1. This sense which you attach to the word gehenna as used in the New Testament, is without any foundation in history.There is no evidence, to my knowledge, that criminals were executed in the valley of Hinnon in the days of Christ or his Apostles. Josephus gives no such intimation nor do the New Testament writers. Nor is there the least shadow of evidence that fire for any purpose, was then kept burning, in this once dreadful valley. For all that appears to the contrary, the Valley of Hinnon was as pleasant and agreeable a spot, in it

self considered, in the days of our Saviour's ministry, as it was in the days of Abraham. The notion that a fire was kept burning here in the days of Christ, for the execution of criminals or for burning offal, has become somewhat prevalent, but it rests for proof wholly upon the assertion of a Jewish Rabbi by the name of Kimchi, who flourished in the fourteenth century.We are not satisfied with this assertion.

2. The sense which you would have us attach to the word gehenna, makes Christ utter nonsense, and falsehood, when he uses the word. Let us see. Our Saviour says: "Whosoever shall say, thou fool, shall be in danger of (gehenna) hell fire." Math. 5: 22. Now, put your construction upon the word gehenna and how will it read? Whosoever shall say, thou fool, shall be in danger of being burnt alive as a criminal in the valley of Hinnon!! Now is it so? Are those who berate and slander their neighbors, in danger of being transported to Jerusalem, and then burnt as criminals? But perhaps you will say this was designed to apply to the Jews only. But I ask what evidence have you that the Jews had any law against the sin of calling a person a fool? Can you, can all the Universalists in the world, produce one word from Jewish history, going to show that according to your construction of the word gehenna, Christ spoke the truth, when he said "Whomsoever shall say thou fool, shall be in danger of (gehenna) hell fire?

Take another passage. "And if thy right eye offend thee pluck it out and cast it from thee, for it is profitable for thee that one of thy members should perish and not that thy whole body should be cast into (gehenna) hell; and if thy right hand offend thee cut it off and cast it from thee, for it is profitable for thee that one of thy members should perish and not thy whole body be cast into (gehenna) hell." Math. 5: 29, 30. Mark 9: 43, 45.

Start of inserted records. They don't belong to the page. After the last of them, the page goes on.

-- ==== Sys2Proof/Machine/Isolation.lean ====
section
/-! DEFINITION. Translation replies, page responses and invalidations (spec/21_isolation.md R332 to R341;
spec/24_host_links_power.md R373). The host's tables, as far as the device has learned them, are `State.pages`; each
cluster's ATC caches pages of its own (log entry 12). -/

namespace Sys2Proof.Machine

/-! ### Pages -/

/-- Whether a page has a legal form (R334): 4 KiB to 1 GiB, aligned. -/
def pageForm (g : Page) : Bool :=
  12 ≤ g.lg && g.lg ≤ 30 && g.va % 2 ^ g.lg == 0 && g.pa % 2 ^ g.lg == 0 && g.va + 2 ^ g.lg ≤ 2 ^ 64

/-- Whether two pages of one PASID overlap. -/
def pagesMeet (p q : BitVec 20 × Page) : Bool := p.1 == q.1 && meets p.2.va (2 ^ p.2.lg) q.2.va (2 ^ q.2.lg)

/-- A list of pages with one page put in, in the place of those that it overlaps. -/
def pagePut (l : List (BitVec 20 × Page)) (p : BitVec 20 × Page) : List (BitVec 20 × Page) :=
  p :: l.filter (fun q => !pagesMeet p q)

/-- A cluster's translation cache with one page put in: 8192 entries, of which the one longest there makes room (R9, R334). -/
def atcPut (l : List (BitVec 20 × Page)) (p : BitVec 20 × Page) : List (BitVec 20 × Page) := (pagePut l p).take 8192

/-- Whether a reply names the firmware region or an address that R373 treats as not present: a translation error
(R332, R373). -/
def pageError (s : State) (g : Page) : Bool := physKey s g.pa == .absent

/-- A translation error is reported to the host. -/
def State.reportPage (s : State) (g : Page) : State :=
  if pageError s g then { s with host := { s.host with xlatErr := s.host.xlatErr + 1 } } else s

/-- The page that holds an address leaves a list. -/
def pageDrop (l : List (BitVec 20 × Page)) (pasid : BitVec 20) (lo hi : Nat) : List (BitVec 20 × Page) :=
  l.filter (fun q => !(q.1 == pasid && meets q.2.va (2 ^ q.2.lg) lo (hi - lo)))

/-- A page that the host reports becomes known, and no ATC keeps an older entry for it (R334). -/
def State.learn (s : State) (pasid : BitVec 20) (g : Page) : State :=
  { s.reportPage g with
    pages := pagePut s.pages (pasid, g)
    clus := s.clus.map (fun k => { k with atc := k.atc.filter (fun q => !pagesMeet (pasid, g) q) }) }

/-- Whether a page that some list holds for an extent permits anything. -/
def pageUsable (l : List (BitVec 20 × Page)) (pasid : BitVec 20) (lo n : Nat) : Bool :=
  l.any (fun q => q.1 == pasid && meets q.2.va (2 ^ q.2.lg) lo n && (q.2.rd || q.2.wr))

/-- Whether an extent keeps its old translation for now: an invalidation that is not complete names it, and it has one
(R340). -/
def State.keepsOld (s : State) (pasid : BitVec 20) (lo n : Nat) : Bool :=
  s.invals.any (fun q => q.pasid == pasid && meets q.lo (q.hi - q.lo) lo n) &&
    (pageUsable s.pages pasid lo n || s.clus.toList.any (fun k => pageUsable k.atc pasid lo n))

/-- The reply that a page is not present. -/
def absentPage (a : Nat) : Page := { va := a / 4096 * 4096, lg := 12, pa := 0, rd := false, wr := false, ex := none }

/-- What the device knows of a page is forgotten, so that the next party that needs it asks the host again. -/
def State.forget (s : State) (pasid : BitVec 20) (lo hi : Nat) : State :=
  { s with pages := pageDrop s.pages pasid lo hi
           clus := s.clus.map (fun k => { k with atc := pageDrop k.atc pasid lo hi }) }

/-- ATS_TRANSLATION_REPLY (R329, R333): the host's reply to a miss of the ATC of cluster `clu` at address `num`, under the
launch's PASID or, where `flag` is set, under LPASID for the next launch: the page `page`, which the ATC
caches, or that the page is not present. An old translation stays until the invalidation that names it completes (R340). -/
def execAtsTranslationReply (s : State) : Host.Outcome State Fault Refusal :=
  let pasid := if s.act.flag then s.host.lpasid else s.launch.pasid
  let g := s.act.page.getD (absentPage s.act.num)
  let ok := pageForm g && g.va ≤ s.act.num && s.act.num < g.va + 2 ^ g.lg
  if !ok || s.keepsOld pasid g.va (2 ^ g.lg) then stutter s
  else
    done s ((Eff.start s).on (fun s =>
      let t := s.learn pasid g
      if s.act.page.isSome then t.modClu s.act.clu (fun k => { k with atc := atcPut k.atc (pasid, g) }) else t))

/-- PRI_RESPONSE (R336): the host answers the page request `num`, with the page `page` where it grants one; where it grants
the page and sends no translation with the answer, the device asks for the translation afresh. -/
def execPriResponse (s : State) : Host.Outcome State Fault Refusal :=
  match s.pri.find? (fun r => r.uid == s.act.num) with
  | some r =>
    if r.code.isSome then stutter s
    else
      let ok := match s.act.page with
        | some g => pageForm g && g.va ≤ r.page && r.page < g.va + 2 ^ g.lg
        | none => true
      if !ok then stutter s
      else
        done s ((Eff.start s).on (fun s =>
          let g := s.act.page.getD (absentPage r.page)
          let t : State :=
            if s.act.code ≠ PriCode.success ∨ s.keepsOld r.pasid g.va (2 ^ g.lg) then s
            else if s.act.page.isSome then s.learn r.pasid g
            else s.forget r.pasid r.page (r.page + 4096)
          { t with pri := t.pri.map (fun (x : PriReq) => if x.uid = r.uid then { x with code := some s.act.code } else x) }))
  | none => stutter s

/-! ### Invalidations (R338 to R341) -/

/-- INVALIDATION_REQUEST (R338): an invalidation of the addresses from `num` up to but not `hi`, under the PASID in
`word`, arrives and is numbered; at most 32 are outstanding. -/
def execInvalidationRequest (s : State) : Host.Outcome State Fault Refusal :=
  if s.invals.length < 32 then
    done s ((Eff.start s).on (fun s =>
      { s with invals := s.invals ++ [{ num := s.invNext, pasid := s.act.word.setWidth 20, lo := s.act.num,
                                        hi := s.act.hi, fired := false }],
               invNext := s.invNext + 1 }))
  else stutter s

/-- Whether an index or tree command has nothing left but parked work (R339, R358). -/
def onlyParked (s : State) (m : Cmd) : Bool :=
  m.bus == 11 && m.st == .started && s.isParked m && (6 ≤ m.t || (m.gNidx ≤ m.prog && m.taken ≤ m.cnt)) &&
    (s.flightsOf (.cmd m.uid)).isEmpty

/-- Whether a command of a context lets it acknowledge (R339): an ATOMNR that its home has accepted, or a command that has no
access in flight, as one that has not started, has finished, or waits, perhaps for parked work. -/
def cmdQuiet (s : State) (m : Cmd) : Bool :=
  if m.bus = 10 ∧ m.t = 6 then m.st == .accepted
  else m.st != .accepted && (s.flightsOf (.cmd m.uid)).isEmpty

/-- Whether a context at a quiescent point may acknowledge now (R339). -/
def mayAck (s : State) (cid : Cid) : Bool :=
  let c := s.ctx cid
  c.quiet && c.ld == 0 && c.stc == 0 && c.tl == 0 && c.post.isEmpty &&
    s.cmds.all (fun m => m.cid != cid || cmdQuiet s m)

/-- INVALIDATION_ACK (R339): the context of `act`, which stands at a quiescent point, acknowledges every request that has
arrived. -/
def execInvalidationAck (s : State) : Host.Outcome State Fault Refusal :=
  let cid := s.act.cid
  if mayAck s cid then done s ((Eff.start s).ctx cid (fun c => { c with ack := s.invNext })) else stutter s

/-- Whether every context of the launch has acknowledged a request (R340 step 1). -/
def allAcked (s : State) (num : Nat) : Bool :=
  s.cores.all (fun p => 4096 ≤ p.1 || p.2.ctx.toList.all (fun c => c.acked num))

/-- Whether a window line lies in the range of a request. -/
def Inval.holds (q : Inval) (w : Win) (l : Line) : Bool := meets (w.lineAddr l) 128 q.lo (q.hi - q.lo)

/-- The stream cores whose windows cover an address of a request. -/
def windowCores (s : State) (q : Inval) : List (Fin 4112) :=
  (s.cores.filter (fun p => p.1 < 4096 && (p.2.slots.any (fun x =>
    meets x.2.g0.toNat (2 ^ x.2.glog) q.lo (q.hi - q.lo))))).map (fun p => Fin.ofNat 4112 p.1)

/-- The CORE lines of the range are written back and every line of it is dropped (R340 step 2); a line that cannot be written
raises FATAL_UNPROBED in a context of its core (R374, log entry 31). -/
def Eff.dropLines (e : Eff) (q : Inval) (n : Fin 4112) : Eff :=
  let lost := homeless e.st n q.pasid (fun _ w l => q.holds w l)
  let e := (e.landFlights (.win n)).writeBack n q.pasid .dev (fun _ w l => q.holds w l)
  let e := match lost with
    | some x => e.ctx ⟨n, (e.st.core n).running⟩ (fun c => c.unprobed x)
    | none => e
  e.on (fun s => s.modCore n (fun k => (List.finRange 8).foldl (fun k i => k.modWin i (fun w =>
    { w with
      lines := w.lines.filter (fun l => !q.holds w l)
      parts := w.parts.filter (fun p => !meets (w.g0.toNat + 128 * p.1) 128 q.lo (q.hi - q.lo)) })) k))

/-- The staging lines that hold records for the range (R340 step 3). -/
def stagedIn (s : State) (q : Inval) : List (Fin 16 × StgLine) :=
  (List.finRange 16).flatMap (fun c => ((s.clu c).stg.filter (fun l =>
    meets l.block.toNat 128 q.lo (q.hi - q.lo))).map (fun l => (c, l)))

/-- A staging line is written and leaves its place. -/
def Eff.stageOut (e : Eff) (c : Fin 16) (l : StgLine) : Eff :=
  (e.put (l.writes e.st)).on (fun s => s.modClu c (fun k => { k with stg := k.stg.filter (fun y => y.block != l.block) }))

/-- The places that the old translations of a request name, as a first key and a length each, with those to which a migration has
moved their lines. -/
def oldPlaces (s : State) (q : Inval) : List (Nat × Nat) :=
  let pages := (s.pages ++ s.clus.toList.flatMap (·.atc)).filter (fun p =>
    p.1 == q.pasid && meets p.2.va (2 ^ p.2.lg) q.lo (q.hi - q.lo))
  pages.filterMap (fun p => match physKey s p.2.pa with | .ok k => some (k, 2 ^ p.2.lg) | _ => none) ++
    s.migrs.flatMap (fun g => if g.pasid == q.pasid && meets g.vpage 4096 q.lo (q.hi - q.lo) then
      [(g.old, 4096), (g.new, 4096)] else [])

/-- Whether an access translated by the old translations of a request has still to perform: a sector in flight to or from their
places, or an atomic that its home has accepted under one (R340). -/
def oldAccess (s : State) (q : Inval) : Bool :=
  let old := oldPlaces s q
  let here (k : Nat) : Bool := old.any (fun x => x.1 ≤ k && k < x.1 + x.2)
  s.flight.any (fun f => (match f.of with | .win _ => false | _ => true) && (f.wr.any (fun w => here w.1) || f.src.any (fun k => k.any here))) ||
    s.cmds.any (fun m => m.bus == 10 && m.st == .accepted && m.bits == 0 && s.pasidOf m == q.pasid &&
      meets m.b.toNat 32 q.lo (q.hi - q.lo))

/-- Whether the steps of R340 can be taken now. -/
def invalFree (s : State) (q : Inval) : Bool :=
  !s.act.later && !oldAccess s q && (windowCores s q).all (fun n => writeBackFree s n q.pasid (fun _ w l => q.holds w l)) &&
    (stagedIn s q).all (fun x => x.2.free s)

/-- Steps 2 to 5 of R340: window lines, staging lines, translations and cached instructions of the range go; then the
completion is sent, after which, where the request came once the host knew of a page's new place, that page's end markers may
follow (R371). -/
def Eff.invalidate (e : Eff) (q : Inval) : Eff :=
  let mine := e.st.launch.pasid == q.pasid
  let e := if mine then (windowCores e.st q).foldl (fun e n => e.dropLines q n) e else e
  let e := if mine then (stagedIn e.st q).foldl (fun e x => e.stageOut x.1 x.2) e else e
  e.dropSeen.on (fun s =>
    { s.forget q.pasid q.lo q.hi with
      cores := if mine then
          s.cores.map (fun p => (p.1, { p.2 with icache := p.2.icache.filter (fun l => !meets (l.1 / 128 * 128) 128 q.lo (q.hi - q.lo)) }))
        else s.cores
      migrs := s.migrs.map (fun g =>
        if g.told.any (fun n => n ≤ q.num) && g.pasid == q.pasid && meets g.vpage 4096 q.lo (q.hi - q.lo) then
          { g with sent := true } else g)
      invals := s.invals.filter (fun x => x.num != q.num) })

/-- INVALIDATION_COMPLETE (R340): the oldest request completes, once every context of the launch has acknowledged it. -/
def execInvalidationComplete (s : State) : Host.Outcome State Fault Refusal :=
  match s.invals with
  | q :: _ => if allAcked s q.num && invalFree s q then done s ((Eff.start s).invalidate q) else stutter s
  | [] => stutter s

/-- INVALIDATION_WATCHDOG (R341): the watchdog of the request `num` expires, once: firmware pre-empts every live context
that has not acknowledged it. -/
def execInvalidationWatchdog (s : State) : Host.Outcome State Fault Refusal :=
  match s.invals.find? (fun q => q.num == s.act.num && !q.fired) with
  | some q =>
    done s ((Eff.start s).on (fun s =>
      { s with
        invals := s.invals.map (fun x => if x.num = q.num then { x with fired := true } else x)
        cores := s.cores.map (fun p =>
          if p.1 < 4096 then
            (p.1, { p.2 with ctx := p.2.ctx.map (fun c =>
              if c.st = .live ∧ !c.acked q.num then { c with preempt := true } else c) })
          else p) }))
  | none => stutter s

end Sys2Proof.Machine
end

How can you harmonize this passage with your sense of the word gehenna? Can you understand how a person was liable to be burnt in the valley of Hinnon, for having an offending eye or hand? Christ is here inveighing against the lascivious look; sin in the heart. The Jews had no civil laws against such sins.

Look at another passage. "Woe unto you Scribes, Pharisees, and hypocrites, for ye compass sea and land to make one proselyte, and when he is made, ye make him two-fold more the child of (gehenna) hell than yourselves." Math. 23: -15.